[Stored items]
·····

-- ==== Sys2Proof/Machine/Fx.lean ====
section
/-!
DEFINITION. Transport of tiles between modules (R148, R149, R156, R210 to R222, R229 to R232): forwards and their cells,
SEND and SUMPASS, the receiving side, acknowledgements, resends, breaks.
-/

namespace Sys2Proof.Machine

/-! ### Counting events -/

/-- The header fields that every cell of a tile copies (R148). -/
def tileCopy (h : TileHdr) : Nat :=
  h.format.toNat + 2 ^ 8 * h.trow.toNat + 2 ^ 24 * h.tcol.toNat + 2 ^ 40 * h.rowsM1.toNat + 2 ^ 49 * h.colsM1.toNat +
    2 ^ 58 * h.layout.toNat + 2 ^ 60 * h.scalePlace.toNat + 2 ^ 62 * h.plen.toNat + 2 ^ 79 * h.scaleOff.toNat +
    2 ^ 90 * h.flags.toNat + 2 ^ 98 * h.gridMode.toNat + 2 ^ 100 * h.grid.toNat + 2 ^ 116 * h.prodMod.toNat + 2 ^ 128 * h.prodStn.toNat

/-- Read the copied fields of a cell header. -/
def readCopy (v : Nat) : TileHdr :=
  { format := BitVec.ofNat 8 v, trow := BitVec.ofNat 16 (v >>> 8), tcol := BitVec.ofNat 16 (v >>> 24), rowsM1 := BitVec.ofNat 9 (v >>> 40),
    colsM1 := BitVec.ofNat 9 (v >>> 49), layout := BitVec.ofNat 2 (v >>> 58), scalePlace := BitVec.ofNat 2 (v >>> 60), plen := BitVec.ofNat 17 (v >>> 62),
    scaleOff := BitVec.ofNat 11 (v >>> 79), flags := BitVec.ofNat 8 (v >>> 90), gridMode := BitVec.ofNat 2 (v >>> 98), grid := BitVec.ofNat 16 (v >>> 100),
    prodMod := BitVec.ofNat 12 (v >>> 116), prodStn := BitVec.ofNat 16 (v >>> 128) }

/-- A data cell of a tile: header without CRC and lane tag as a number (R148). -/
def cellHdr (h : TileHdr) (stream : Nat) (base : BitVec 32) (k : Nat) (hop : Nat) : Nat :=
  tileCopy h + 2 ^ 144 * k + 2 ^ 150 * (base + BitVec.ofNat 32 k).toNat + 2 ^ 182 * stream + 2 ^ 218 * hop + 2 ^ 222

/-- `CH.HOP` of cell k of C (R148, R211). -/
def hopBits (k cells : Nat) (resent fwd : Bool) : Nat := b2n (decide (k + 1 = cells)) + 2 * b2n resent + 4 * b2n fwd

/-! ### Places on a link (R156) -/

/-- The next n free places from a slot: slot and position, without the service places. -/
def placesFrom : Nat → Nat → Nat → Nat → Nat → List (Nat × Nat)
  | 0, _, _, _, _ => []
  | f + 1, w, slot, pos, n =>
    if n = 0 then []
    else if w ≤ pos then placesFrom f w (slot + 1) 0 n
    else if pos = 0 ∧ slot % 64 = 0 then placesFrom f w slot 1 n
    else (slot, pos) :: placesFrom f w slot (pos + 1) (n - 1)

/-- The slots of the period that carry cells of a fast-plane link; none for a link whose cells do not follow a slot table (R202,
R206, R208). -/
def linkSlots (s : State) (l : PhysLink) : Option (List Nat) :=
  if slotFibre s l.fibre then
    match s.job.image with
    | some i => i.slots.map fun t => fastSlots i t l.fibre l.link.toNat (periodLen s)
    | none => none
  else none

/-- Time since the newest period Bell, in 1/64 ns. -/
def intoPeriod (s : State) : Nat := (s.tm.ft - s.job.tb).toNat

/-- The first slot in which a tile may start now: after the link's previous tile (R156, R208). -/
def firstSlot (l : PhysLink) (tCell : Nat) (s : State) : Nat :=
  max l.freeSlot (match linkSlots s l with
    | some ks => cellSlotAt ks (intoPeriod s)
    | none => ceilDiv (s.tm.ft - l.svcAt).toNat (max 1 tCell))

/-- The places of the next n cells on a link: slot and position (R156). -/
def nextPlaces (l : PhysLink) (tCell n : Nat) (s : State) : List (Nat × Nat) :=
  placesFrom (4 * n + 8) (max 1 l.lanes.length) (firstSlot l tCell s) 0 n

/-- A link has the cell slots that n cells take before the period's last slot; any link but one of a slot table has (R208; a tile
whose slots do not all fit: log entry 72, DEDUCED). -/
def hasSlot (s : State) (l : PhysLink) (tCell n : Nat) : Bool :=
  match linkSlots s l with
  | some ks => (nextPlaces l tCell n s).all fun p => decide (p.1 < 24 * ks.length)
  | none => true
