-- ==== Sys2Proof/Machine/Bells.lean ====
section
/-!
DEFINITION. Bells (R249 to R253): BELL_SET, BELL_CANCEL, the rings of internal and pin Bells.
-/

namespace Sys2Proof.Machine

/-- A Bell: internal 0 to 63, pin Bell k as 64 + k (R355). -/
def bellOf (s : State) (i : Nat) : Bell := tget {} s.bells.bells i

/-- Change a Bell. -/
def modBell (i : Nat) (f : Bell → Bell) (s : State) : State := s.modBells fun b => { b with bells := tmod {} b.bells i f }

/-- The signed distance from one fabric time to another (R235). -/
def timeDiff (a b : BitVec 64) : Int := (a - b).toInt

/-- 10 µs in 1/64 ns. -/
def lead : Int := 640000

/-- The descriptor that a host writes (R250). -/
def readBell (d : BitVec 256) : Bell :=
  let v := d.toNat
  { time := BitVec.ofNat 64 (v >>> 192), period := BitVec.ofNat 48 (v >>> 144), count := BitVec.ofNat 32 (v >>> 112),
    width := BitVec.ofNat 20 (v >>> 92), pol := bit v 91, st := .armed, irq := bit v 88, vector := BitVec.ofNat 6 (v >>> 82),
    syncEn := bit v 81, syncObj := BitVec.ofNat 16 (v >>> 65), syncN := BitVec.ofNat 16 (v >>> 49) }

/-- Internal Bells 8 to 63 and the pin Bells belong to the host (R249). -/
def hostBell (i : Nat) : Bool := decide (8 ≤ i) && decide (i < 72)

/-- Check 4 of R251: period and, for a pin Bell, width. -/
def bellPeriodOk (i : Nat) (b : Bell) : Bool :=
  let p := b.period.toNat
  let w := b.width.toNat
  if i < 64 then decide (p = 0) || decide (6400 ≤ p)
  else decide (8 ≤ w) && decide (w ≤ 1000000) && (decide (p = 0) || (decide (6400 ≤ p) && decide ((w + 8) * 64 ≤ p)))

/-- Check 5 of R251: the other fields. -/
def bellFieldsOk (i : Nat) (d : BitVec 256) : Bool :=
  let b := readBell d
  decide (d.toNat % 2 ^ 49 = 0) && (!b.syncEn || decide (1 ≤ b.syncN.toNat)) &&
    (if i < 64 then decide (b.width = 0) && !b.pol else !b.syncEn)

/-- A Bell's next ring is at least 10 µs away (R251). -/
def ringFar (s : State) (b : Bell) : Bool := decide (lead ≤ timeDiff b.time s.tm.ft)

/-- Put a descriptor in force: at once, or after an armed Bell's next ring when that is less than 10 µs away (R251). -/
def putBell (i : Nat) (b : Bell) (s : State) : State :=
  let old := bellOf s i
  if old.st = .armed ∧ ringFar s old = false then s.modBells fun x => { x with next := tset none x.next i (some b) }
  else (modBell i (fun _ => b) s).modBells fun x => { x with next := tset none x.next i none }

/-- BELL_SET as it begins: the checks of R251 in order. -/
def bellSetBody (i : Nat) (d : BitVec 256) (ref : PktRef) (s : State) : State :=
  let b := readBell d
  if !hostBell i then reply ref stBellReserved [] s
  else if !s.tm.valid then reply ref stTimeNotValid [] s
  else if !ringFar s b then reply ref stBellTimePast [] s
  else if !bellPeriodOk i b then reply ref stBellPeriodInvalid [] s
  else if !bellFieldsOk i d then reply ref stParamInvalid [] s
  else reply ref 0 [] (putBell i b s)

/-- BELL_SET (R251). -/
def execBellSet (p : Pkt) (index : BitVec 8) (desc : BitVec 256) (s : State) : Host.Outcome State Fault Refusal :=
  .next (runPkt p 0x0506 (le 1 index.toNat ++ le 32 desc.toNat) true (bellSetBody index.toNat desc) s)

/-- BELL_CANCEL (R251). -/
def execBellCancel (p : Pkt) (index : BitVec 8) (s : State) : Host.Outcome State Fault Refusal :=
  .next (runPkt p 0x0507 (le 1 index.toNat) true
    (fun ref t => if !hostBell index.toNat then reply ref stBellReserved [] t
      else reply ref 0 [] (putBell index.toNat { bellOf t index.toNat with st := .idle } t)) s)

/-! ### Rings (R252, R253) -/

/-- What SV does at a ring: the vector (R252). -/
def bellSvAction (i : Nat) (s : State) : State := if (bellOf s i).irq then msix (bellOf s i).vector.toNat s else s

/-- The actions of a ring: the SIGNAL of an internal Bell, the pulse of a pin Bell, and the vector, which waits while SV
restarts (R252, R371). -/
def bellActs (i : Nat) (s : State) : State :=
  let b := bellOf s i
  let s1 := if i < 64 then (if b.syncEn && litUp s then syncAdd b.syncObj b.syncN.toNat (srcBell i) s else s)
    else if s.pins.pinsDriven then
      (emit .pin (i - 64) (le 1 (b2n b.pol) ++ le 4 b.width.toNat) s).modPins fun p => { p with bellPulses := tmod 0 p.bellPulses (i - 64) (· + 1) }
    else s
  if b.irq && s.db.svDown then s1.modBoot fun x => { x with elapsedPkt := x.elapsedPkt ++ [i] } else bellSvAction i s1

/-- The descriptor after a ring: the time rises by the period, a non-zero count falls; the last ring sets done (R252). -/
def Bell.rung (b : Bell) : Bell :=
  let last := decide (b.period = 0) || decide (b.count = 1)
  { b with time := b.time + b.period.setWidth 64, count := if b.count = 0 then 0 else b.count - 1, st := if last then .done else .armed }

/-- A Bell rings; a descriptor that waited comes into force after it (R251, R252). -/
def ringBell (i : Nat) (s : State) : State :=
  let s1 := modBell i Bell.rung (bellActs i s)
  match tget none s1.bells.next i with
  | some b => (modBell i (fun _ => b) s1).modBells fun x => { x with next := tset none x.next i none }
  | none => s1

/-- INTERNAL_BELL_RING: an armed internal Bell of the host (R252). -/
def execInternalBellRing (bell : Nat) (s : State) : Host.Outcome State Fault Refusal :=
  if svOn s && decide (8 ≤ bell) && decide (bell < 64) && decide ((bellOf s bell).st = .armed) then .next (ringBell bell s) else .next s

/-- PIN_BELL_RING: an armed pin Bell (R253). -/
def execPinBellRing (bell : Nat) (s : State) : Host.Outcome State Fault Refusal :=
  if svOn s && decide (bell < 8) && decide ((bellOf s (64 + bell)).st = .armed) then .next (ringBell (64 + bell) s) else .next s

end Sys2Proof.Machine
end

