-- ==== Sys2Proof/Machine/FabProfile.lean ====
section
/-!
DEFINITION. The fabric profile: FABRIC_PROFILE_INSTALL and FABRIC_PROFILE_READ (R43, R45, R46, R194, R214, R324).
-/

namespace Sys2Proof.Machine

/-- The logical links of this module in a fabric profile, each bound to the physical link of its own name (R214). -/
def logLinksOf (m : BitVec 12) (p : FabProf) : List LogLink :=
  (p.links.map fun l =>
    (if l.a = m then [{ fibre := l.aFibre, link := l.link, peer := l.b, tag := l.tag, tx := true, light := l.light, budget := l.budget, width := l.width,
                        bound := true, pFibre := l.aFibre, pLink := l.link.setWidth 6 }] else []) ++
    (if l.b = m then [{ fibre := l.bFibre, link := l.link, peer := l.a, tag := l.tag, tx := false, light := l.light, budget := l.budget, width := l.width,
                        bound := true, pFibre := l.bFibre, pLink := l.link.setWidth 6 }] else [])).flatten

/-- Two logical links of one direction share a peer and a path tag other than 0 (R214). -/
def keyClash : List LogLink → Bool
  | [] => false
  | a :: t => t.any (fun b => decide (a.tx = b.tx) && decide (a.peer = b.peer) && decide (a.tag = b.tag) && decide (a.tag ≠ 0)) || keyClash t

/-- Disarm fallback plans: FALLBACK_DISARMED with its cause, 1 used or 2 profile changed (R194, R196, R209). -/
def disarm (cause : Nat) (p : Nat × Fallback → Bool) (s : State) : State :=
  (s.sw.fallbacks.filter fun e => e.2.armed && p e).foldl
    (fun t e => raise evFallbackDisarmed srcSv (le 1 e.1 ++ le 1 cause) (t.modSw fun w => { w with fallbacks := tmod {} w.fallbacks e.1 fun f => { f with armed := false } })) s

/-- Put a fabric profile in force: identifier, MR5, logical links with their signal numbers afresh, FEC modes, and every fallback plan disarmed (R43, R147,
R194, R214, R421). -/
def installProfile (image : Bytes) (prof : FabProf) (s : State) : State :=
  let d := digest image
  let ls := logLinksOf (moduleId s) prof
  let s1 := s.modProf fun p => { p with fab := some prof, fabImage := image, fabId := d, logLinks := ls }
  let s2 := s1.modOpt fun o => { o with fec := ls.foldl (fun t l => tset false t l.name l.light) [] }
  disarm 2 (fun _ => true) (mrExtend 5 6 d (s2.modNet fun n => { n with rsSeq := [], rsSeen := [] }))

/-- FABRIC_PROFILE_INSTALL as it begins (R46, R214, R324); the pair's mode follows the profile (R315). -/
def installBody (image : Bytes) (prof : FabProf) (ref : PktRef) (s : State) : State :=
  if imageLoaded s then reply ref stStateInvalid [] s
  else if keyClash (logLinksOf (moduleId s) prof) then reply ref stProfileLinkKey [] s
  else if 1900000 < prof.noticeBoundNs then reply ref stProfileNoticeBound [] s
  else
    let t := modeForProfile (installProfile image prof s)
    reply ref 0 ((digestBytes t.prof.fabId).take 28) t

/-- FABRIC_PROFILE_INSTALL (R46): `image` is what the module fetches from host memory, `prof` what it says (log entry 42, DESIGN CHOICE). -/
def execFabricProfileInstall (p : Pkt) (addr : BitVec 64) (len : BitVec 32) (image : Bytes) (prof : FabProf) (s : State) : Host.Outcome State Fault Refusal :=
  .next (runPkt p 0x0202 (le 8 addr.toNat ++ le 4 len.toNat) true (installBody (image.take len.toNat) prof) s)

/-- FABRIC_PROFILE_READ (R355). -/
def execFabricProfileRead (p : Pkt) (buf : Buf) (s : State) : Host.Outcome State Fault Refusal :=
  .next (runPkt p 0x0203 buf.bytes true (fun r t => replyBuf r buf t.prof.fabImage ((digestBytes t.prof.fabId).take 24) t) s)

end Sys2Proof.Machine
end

·····

- [Problem description]: Filtering the entries above by the word "some", copy each line that matches.

- [Written answer]:
    | some i => i.slots.map fun t => fastSlots i t l.fibre l.link.toNat (periodLen s)
    | some ks => cellSlotAt ks (intoPeriod s)
  | some ks => (nextPlaces l tCell n s).all fun p => decide (p.1 < 24 * ks.length)
  if old.st = .armed ∧ ringFar s old = false then s.modBells fun x => { x with next := tset none x.next i (some b) }
  | some b => (modBell i (fun _ => b) s1).modBells fun x => { x with next := tset none x.next i none }
  let s1 := s.modProf fun p => { p with fab := some prof, fabImage := image, fabId := d, logLinks := ls }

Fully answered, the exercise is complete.